In seeking alternatives to violence in a case
of conflict, there is never just one alternative to a problem. Nonviolence
seeks to clear the mind of the delusion of rightness. Sometimes
there may not be one right way. Gandhi said something to the effect
that you must have convictions and you must act on those convictions,
even though new evidence may cause you to change your mind the next
day. You have to act on the convictions you have today, or you will
never act at all.
Massive movements of nonviolence take time to
mature, although small projects can often be accomplished in a short
time with little training. Nonviolence, like violence, can lose
its skirmishes or even its battles, as long as it wins the war.
The Montgomery boycott was fortunate in that it lasted 381 days,
and although they lost some of the smaller battles, there was a
constantly growing process that in time made the final victory inevitable.

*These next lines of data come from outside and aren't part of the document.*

/-- A WITHDRAW from a station that neither waits nor holds. -/
theorem State.applyWithdraw_of_other (waits : sender ∉ (s.lock l).waiters) (holder : (s.lock l).holder ≠ some sender) :
    s.applyWithdraw sender own tag l =
      (s.setClaimAt own l
        (if (s.claim l).phase = .waiting ∨ (s.claim l).phase = .withdrawQueued then (s.claim l).lessWithdrawal.ended
          else (s.claim l).lessWithdrawal)).indicateAt own (.refused tag .notWaiting (octetOfFin l) 0) := by
  cases own with
  | false => simp [State.applyWithdraw, waits, holder, State.setClaimAt, State.indicateAt]
  | true => simp only [State.applyWithdraw, if_neg waits, if_neg holder]; rfl

end

/-! ## What the law of a lock record gives (R1) -/

theorem LockRecord.nodup_of_lawful {r : LockRecord} (h : r.lawful = true) : r.waiters.Nodup := by
  simp only [LockRecord.lawful, Bool.and_eq_true, decide_eq_true_eq] at h
  exact h.1.1

theorem LockRecord.holder_not_waiting {r : LockRecord} {t : Station} (h : r.lawful = true) (holder : r.holder = some t) :
    t ∉ r.waiters := by
  simp only [LockRecord.lawful, holder, Bool.and_eq_true] at h
  simpa using h.2

/-! ## The statements -/

/-- Settles O38: the step counts the RELEASE and applies it, and each clause is one case of its effect. -/
theorem releaseApplied : Obligations.ReleaseApplied := by
  intro own tag f s l h body
  dsimp only
  obtain ⟨-, -, -, me, -, -⟩ := State.hears_facts h
  rw [← State.me_counted own f s] at me
  rw [exec_slotWindowEnd_release h body, ← State.claim_counted own f s l, ← State.lock_counted own f s l,
    ← State.me_counted own f s]
  refine ⟨fun lacks => by rw [lacks]; rfl, fun holds lawful => ?_⟩
  rw [if_pos holds]
  refine ⟨fun holder => ⟨fun queue => ?_, fun w rest queue => ⟨fun elsewhere => ?_, fun here => ?_⟩⟩,
    fun holder => ⟨fun waits => ?_, fun waits => ?_⟩⟩
  · rw [State.applyRelease_of_no_waiter tag holder queue]; rfl
  · rw [State.applyRelease_of_waiter tag holder queue elsewhere]; rfl
  · have notHolder : f.sender ≠ (s.counted own f).me := by
      have notWaiting := LockRecord.holder_not_waiting lawful holder
      rw [queue, here] at notWaiting
      exact List.ne_of_not_mem_cons notWaiting
    obtain rfl : own = false := by rw [← Bool.not_eq_true, me]; exact notHolder
    exact ⟨rfl, by rw [State.applyRelease_of_waiter_here tag holder queue here]; rfl⟩
  · rw [State.applyRelease_of_not_holder tag me holder, if_pos waits]; rfl
  · rw [State.applyRelease_of_not_holder tag me holder, if_neg waits]; rfl

/-- Settles O39: the step counts the WITHDRAW and applies it, and each clause is one case of its effect. -/
theorem withdrawApplied : Obligations.WithdrawApplied := by
  intro own tag f s l h body
  dsimp only
  rw [exec_slotWindowEnd_withdraw h body, ← State.claim_counted own f s l, ← State.lock_counted own f s l]
  refine ⟨fun lacks => by rw [lacks]; rfl, fun holds lawful => ?_⟩
  rw [if_pos holds]
  refine ⟨fun waits => ?_, fun holder => ?_, fun waits holder => ⟨fun phase => ?_, fun notWaiting notQueued => ?_⟩⟩
  · rw [State.applyWithdraw_of_waiter tag waits, (LockRecord.nodup_of_lawful lawful).erase_eq_filter]; rfl
  · rw [State.applyWithdraw_of_holder tag (LockRecord.holder_not_waiting lawful holder) holder]; rfl
  · rw [State.applyWithdraw_of_other tag waits holder, if_pos phase]; rfl
  · rw [State.applyWithdraw_of_other tag waits holder, if_neg (not_or.mpr ⟨notWaiting, notQueued⟩)]; rfl

end Sys2Proof.Machine
end

section
/-!
SUPPORT. The watch commits (R43, R44): a commit's ordered checks read one by one, the operands of ARM WATCH and DISARM
WATCH, and the slot that a commit arms; then the statement on both.
-/

namespace Sys2Proof.Machine

/-! ## A commit's checks, one by one (R12, R158) -/

@[simp] theorem State.committed_nil (s passed : State) : s.committed [] passed = passed := rfl

@[simp] theorem State.committed_cons (s : State) (fails : Bool) (r : CommitResult) (rest : List (Bool × CommitResult))
    (passed : State) :
    s.committed ((fails, r) :: rest) passed = if fails then s.refuse r else s.committed rest passed := by
  cases fails <;> rfl

/-- The checks of a list's first part come before those of its second. -/
theorem State.committed_append (s : State) (first second : List (Bool × CommitResult)) (passed : State) :
    s.committed (first ++ second) passed = s.committed first (s.committed second passed) := by
  rw [State.committed, firstFailing_append]
  cases h : firstFailing first <;> simp [State.committed, h]

/-! ## The operands of the watch commits (Table 10-2, Table 12-6) -/

theorem finOfOctet_of_le {n : Nat} {o : Octet} (h : n ≤ o.toNat) : finOfOctet n o = none := by
  simp [finOfOctet, h]

theorem finOfOctet_octetOfFin {n : Nat} (small : n ≤ 256) (i : Fin n) : finOfOctet n (octetOfFin i) = some i := by
  have octet : i.val % 256 = i.val := Nat.mod_eq_of_lt (i.isLt.trans_le small)
  simp [finOfOctet, octetOfFin, octetOf, octet]

/-- REQUEST B of an ARM WATCH: the slot in bits 7 and 6, the condition's code in bits 5 and 4, the station in bits 3
to 0. -/
def armOctet (i : SlotNo) (code : Fin 4) (k : Station) : Octet := BitVec.ofNat 8 (i.val * 64 + code.val * 16 + k.val)

section
variable (i : SlotNo) (code : Fin 4) (k : Station)

theorem armOctet_toNat : (armOctet i code k).toNat = i.val * 64 + code.val * 16 + k.val := by
  simp only [armOctet, BitVec.toNat_ofNat]
  omega

@[simp] theorem armSlot_armOctet : armSlot (armOctet i code k) = i := by
  apply Fin.ext
  simp only [armSlot, armOctet_toNat]
  omega

@[simp] theorem armStation_armOctet : armStation (armOctet i code k) = k := by
  apply Fin.ext
  simp only [armStation, armOctet_toNat]
  omega

/-- Codes 0 to 2 name the conditions, and code 3 none (R177). -/
theorem armCondition_armOctet : armCondition (armOctet i code k) =
    if code = 0 then some .equal else if code = 1 then some .notEqual
    else if code = 2 then some .anyChange else none := by
  have field : (i.val * 64 + code.val * 16 + k.val) / 16 % 4 = code.val := by omega
  simp only [armCondition, armOctet_toNat, field]
  fin_cases code <;> rfl

theorem armCondition_armOctet_isNone : (armCondition (armOctet i code k)).isNone = (code == 3) := by
  rw [armCondition_armOctet]
  decide +revert

end

/-! ## The slot that a commit arms (R43) -/

/-- The watch that REQUEST B to D ask for, ANY CHANGE standing for the code that names no condition. -/
def State.watchAsked (tag : Octet) (s : State) : WatchSlot :=
  let k := armStation s.hp.requestB
  let condition := (armCondition s.hp.requestB).getD .anyChange
  ⟨true, tag, k, condition, if condition = .anyChange then s.word k else s.matchArgument⟩

/-- The slot takes the watch, and the answer names the slot, the station and its word. -/
def State.watchArmed (i : SlotNo) (w : WatchSlot) (s : State) : State :=
  (s.setWatch i w).answer .accepted (octetOfFin i) (octetOfFin w.station) (highOctet (s.word w.station))
    (lowOctet (s.word w.station))

/-- The slot armed, and matched at once where its condition holds. -/
def State.armWatch (i : SlotNo) (w : WatchSlot) (s : State) : State :=
  if w.holds (s.word w.station) then (s.watchArmed i w).matchWatch i else s.watchArmed i w

section
variable {i : SlotNo} {w : WatchSlot} {s : State}

theorem WatchSlot.holds_iff_of_equal {v : Word16} (condition : w.condition = .equal) :
    w.holds v = true ↔ v = w.value := by
  simp [WatchSlot.holds, condition]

While nonviolence can bring down a government,
as in the case of Czechoslovakia in 1989, I don't believe that in
the present world of superpowers, a nation can be ruled by nonviolence;
the very nature of the modern state is to be violent. But nonviolence
can bring a people to a state of awareness, or a will to resist.
I can envision a day in which the citizens of a country would become
so aware as to force the state to leave its primitive ways, to such
a degree that even offenders against society would be dealt with
in a healing and redemptive fashion. But I speak here from my faith.
Nonviolence is not a new, untried, pie-in-the-sky,
tilting at windmills idea, held by a bunch of pietistic do-gooders.
Nonviolence is not a quick-fix, nor a panacea
for all the ills of the world.
Nonviolence is not a weapon without cost, but
has its price that its users must pay. As in the case of India,
where unarmed people resisted the military, sometimes the price
is equivalent to the price that is expected in instances of violence,
because the privileged do not give up their privileges without a
struggle.
The veneer of civilization is often very thin
on today's people and while there is good in every person, human
beings are not innately nonviolent. But nonviolence can be taught
and it can be learned, thereby taking the next great step in human
evolution to the place where "each shall dwell under his own vine
and fig tree, and none shall be afraid."
It is not possible to use nonviolence, in the
true sense, to accomplish an evil end.